(Saved data entries)
■ ■ ■ ■

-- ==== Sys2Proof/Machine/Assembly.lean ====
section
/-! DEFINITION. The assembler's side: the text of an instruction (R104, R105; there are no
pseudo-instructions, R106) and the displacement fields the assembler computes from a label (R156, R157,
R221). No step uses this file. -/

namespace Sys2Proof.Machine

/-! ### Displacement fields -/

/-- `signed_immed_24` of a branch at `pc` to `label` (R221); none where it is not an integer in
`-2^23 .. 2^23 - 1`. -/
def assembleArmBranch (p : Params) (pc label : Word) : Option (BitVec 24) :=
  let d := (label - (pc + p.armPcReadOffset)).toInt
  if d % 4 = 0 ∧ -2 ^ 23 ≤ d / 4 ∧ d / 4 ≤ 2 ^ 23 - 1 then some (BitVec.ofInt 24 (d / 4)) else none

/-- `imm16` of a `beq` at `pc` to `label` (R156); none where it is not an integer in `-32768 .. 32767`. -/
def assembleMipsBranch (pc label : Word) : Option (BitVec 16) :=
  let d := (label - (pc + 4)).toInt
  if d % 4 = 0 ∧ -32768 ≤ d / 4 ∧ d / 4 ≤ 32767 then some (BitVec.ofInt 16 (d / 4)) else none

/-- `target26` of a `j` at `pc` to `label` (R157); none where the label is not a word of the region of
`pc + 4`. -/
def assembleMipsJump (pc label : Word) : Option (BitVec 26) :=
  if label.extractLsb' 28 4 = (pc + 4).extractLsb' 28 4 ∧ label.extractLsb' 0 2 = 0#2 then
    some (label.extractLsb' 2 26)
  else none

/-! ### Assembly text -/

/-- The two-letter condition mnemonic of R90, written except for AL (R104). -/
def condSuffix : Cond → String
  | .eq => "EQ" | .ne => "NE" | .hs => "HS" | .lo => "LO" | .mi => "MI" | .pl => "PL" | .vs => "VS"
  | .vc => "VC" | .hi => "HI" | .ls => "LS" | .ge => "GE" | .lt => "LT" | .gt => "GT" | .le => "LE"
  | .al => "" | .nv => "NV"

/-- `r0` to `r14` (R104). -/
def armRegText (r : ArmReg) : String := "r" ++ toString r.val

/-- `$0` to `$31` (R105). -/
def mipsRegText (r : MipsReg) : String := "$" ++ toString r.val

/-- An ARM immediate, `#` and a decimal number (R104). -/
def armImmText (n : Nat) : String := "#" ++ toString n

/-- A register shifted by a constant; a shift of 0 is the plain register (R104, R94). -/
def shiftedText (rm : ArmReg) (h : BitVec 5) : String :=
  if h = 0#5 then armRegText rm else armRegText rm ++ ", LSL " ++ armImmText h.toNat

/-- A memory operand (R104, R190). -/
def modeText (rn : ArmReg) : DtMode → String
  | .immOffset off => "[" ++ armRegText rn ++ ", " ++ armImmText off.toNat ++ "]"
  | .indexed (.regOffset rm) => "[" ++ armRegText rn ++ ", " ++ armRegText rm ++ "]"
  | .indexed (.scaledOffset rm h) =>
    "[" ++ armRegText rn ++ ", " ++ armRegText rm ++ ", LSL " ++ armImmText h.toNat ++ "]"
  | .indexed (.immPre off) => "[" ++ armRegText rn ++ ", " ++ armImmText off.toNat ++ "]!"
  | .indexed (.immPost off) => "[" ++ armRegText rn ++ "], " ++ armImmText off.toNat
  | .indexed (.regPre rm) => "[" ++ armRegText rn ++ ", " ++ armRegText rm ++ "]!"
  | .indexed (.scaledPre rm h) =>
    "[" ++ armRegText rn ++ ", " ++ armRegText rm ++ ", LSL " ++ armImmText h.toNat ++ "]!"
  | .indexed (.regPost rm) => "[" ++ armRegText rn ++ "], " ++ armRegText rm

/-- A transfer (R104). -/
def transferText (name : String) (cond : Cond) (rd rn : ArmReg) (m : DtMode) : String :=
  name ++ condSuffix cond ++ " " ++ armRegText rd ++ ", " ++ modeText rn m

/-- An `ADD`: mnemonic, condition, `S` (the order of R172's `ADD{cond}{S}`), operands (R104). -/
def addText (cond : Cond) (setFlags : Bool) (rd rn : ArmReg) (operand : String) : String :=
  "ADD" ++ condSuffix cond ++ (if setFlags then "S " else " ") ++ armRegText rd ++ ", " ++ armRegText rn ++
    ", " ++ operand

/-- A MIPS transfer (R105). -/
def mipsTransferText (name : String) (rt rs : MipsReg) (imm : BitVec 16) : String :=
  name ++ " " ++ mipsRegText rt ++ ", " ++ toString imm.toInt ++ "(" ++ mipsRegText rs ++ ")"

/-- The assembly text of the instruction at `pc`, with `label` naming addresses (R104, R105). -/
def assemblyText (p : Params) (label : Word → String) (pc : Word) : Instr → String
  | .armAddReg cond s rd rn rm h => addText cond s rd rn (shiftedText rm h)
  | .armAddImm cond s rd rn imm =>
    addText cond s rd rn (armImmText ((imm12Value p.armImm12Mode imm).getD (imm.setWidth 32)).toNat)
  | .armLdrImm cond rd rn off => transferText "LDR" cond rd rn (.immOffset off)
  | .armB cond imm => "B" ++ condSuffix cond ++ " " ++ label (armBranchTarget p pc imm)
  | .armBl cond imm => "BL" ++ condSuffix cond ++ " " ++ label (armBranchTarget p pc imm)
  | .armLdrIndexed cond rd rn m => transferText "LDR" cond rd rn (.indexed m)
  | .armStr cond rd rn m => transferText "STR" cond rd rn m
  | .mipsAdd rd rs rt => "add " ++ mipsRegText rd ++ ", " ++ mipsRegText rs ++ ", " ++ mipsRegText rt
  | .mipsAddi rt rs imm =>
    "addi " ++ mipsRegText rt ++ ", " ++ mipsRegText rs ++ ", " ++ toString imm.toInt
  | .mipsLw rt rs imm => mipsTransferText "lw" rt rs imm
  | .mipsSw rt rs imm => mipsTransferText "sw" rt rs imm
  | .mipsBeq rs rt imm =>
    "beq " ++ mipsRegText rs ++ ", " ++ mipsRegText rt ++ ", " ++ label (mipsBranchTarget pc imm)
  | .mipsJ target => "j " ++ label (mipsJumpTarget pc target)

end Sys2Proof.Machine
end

■ ■ ■ ■

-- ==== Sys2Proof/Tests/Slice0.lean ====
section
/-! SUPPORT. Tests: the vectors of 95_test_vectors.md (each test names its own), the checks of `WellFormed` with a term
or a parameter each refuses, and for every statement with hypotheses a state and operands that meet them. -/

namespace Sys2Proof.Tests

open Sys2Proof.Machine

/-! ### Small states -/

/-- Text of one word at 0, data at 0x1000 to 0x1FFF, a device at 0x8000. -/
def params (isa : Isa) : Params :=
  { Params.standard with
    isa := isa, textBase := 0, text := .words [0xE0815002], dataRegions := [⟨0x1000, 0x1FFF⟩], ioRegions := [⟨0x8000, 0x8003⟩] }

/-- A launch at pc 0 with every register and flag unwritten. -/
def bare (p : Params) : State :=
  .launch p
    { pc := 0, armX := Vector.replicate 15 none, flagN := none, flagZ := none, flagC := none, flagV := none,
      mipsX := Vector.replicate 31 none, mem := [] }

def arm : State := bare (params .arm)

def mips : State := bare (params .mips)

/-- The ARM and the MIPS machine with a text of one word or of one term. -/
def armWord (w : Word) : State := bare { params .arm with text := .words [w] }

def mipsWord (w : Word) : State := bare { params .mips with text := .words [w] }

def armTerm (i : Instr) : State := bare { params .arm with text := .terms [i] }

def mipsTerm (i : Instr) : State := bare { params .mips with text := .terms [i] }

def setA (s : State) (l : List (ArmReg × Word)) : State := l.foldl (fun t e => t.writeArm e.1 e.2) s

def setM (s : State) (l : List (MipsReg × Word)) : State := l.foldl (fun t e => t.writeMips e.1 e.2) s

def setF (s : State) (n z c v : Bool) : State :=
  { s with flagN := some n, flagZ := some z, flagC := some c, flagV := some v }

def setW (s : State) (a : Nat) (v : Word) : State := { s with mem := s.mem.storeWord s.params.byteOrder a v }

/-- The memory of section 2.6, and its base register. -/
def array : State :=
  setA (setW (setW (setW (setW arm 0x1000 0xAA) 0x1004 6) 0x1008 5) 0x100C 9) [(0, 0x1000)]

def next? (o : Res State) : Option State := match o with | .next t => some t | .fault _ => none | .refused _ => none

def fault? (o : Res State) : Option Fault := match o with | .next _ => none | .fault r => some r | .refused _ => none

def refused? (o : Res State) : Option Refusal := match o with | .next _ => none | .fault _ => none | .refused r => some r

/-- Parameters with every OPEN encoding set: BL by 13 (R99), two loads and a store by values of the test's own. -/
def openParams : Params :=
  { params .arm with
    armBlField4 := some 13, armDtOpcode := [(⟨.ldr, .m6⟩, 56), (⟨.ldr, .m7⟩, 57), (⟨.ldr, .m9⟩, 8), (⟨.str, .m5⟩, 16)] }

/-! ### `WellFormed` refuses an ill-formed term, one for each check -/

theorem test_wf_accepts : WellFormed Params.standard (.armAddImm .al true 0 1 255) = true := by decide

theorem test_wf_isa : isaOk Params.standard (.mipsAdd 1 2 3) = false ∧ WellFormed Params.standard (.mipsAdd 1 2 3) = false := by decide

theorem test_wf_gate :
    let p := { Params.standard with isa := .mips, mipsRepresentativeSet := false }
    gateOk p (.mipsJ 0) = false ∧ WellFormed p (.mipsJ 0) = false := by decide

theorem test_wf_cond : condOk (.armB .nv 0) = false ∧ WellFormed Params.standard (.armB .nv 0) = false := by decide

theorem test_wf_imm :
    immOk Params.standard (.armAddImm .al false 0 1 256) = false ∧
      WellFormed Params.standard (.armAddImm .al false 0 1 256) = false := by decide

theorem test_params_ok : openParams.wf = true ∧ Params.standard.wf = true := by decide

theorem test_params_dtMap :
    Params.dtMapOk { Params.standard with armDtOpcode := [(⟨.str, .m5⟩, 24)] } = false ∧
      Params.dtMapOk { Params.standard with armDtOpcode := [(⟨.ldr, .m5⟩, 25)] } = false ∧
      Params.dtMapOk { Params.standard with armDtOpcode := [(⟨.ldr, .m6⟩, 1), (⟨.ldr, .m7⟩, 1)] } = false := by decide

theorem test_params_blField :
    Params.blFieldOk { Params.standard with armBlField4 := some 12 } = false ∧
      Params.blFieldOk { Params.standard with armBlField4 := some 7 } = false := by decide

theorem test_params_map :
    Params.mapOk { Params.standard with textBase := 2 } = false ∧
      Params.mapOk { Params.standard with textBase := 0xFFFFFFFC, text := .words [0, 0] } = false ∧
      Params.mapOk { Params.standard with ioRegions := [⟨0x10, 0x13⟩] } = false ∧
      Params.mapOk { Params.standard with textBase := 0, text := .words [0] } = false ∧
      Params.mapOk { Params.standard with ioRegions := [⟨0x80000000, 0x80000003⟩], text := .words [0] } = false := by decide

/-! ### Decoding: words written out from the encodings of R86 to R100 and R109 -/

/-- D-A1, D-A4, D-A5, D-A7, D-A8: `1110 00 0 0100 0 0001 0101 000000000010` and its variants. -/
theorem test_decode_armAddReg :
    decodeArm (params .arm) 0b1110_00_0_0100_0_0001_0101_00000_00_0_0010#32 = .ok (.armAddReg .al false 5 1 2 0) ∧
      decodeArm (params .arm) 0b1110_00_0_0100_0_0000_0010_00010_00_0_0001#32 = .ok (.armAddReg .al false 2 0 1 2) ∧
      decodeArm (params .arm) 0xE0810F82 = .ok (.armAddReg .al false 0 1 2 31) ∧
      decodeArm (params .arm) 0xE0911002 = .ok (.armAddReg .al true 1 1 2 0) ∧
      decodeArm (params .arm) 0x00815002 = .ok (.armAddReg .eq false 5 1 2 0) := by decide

■ ■ ■ ■

= THE PROBLEM =
One stretch of the lines above is wanted, from the line that contains "-- ==== Sys2Proof/Machine/Assembly.lean" through the line that contains "def assembleArmBranch (p". Output it exactly.

= ANSWER FOR THE TASK =
-- ==== Sys2Proof/Machine/Assembly.lean ====
section
/-! DEFINITION. The assembler's side: the text of an instruction (R104, R105; there are no
pseudo-instructions, R106) and the displacement fields the assembler computes from a label (R156, R157,
R221). No step uses this file. -/

namespace Sys2Proof.Machine

/-! ### Displacement fields -/

/-- `signed_immed_24` of a branch at `pc` to `label` (R221); none where it is not an integer in
`-2^23 .. 2^23 - 1`. -/
def assembleArmBranch (p : Params) (pc label : Word) : Option (BitVec 24) :=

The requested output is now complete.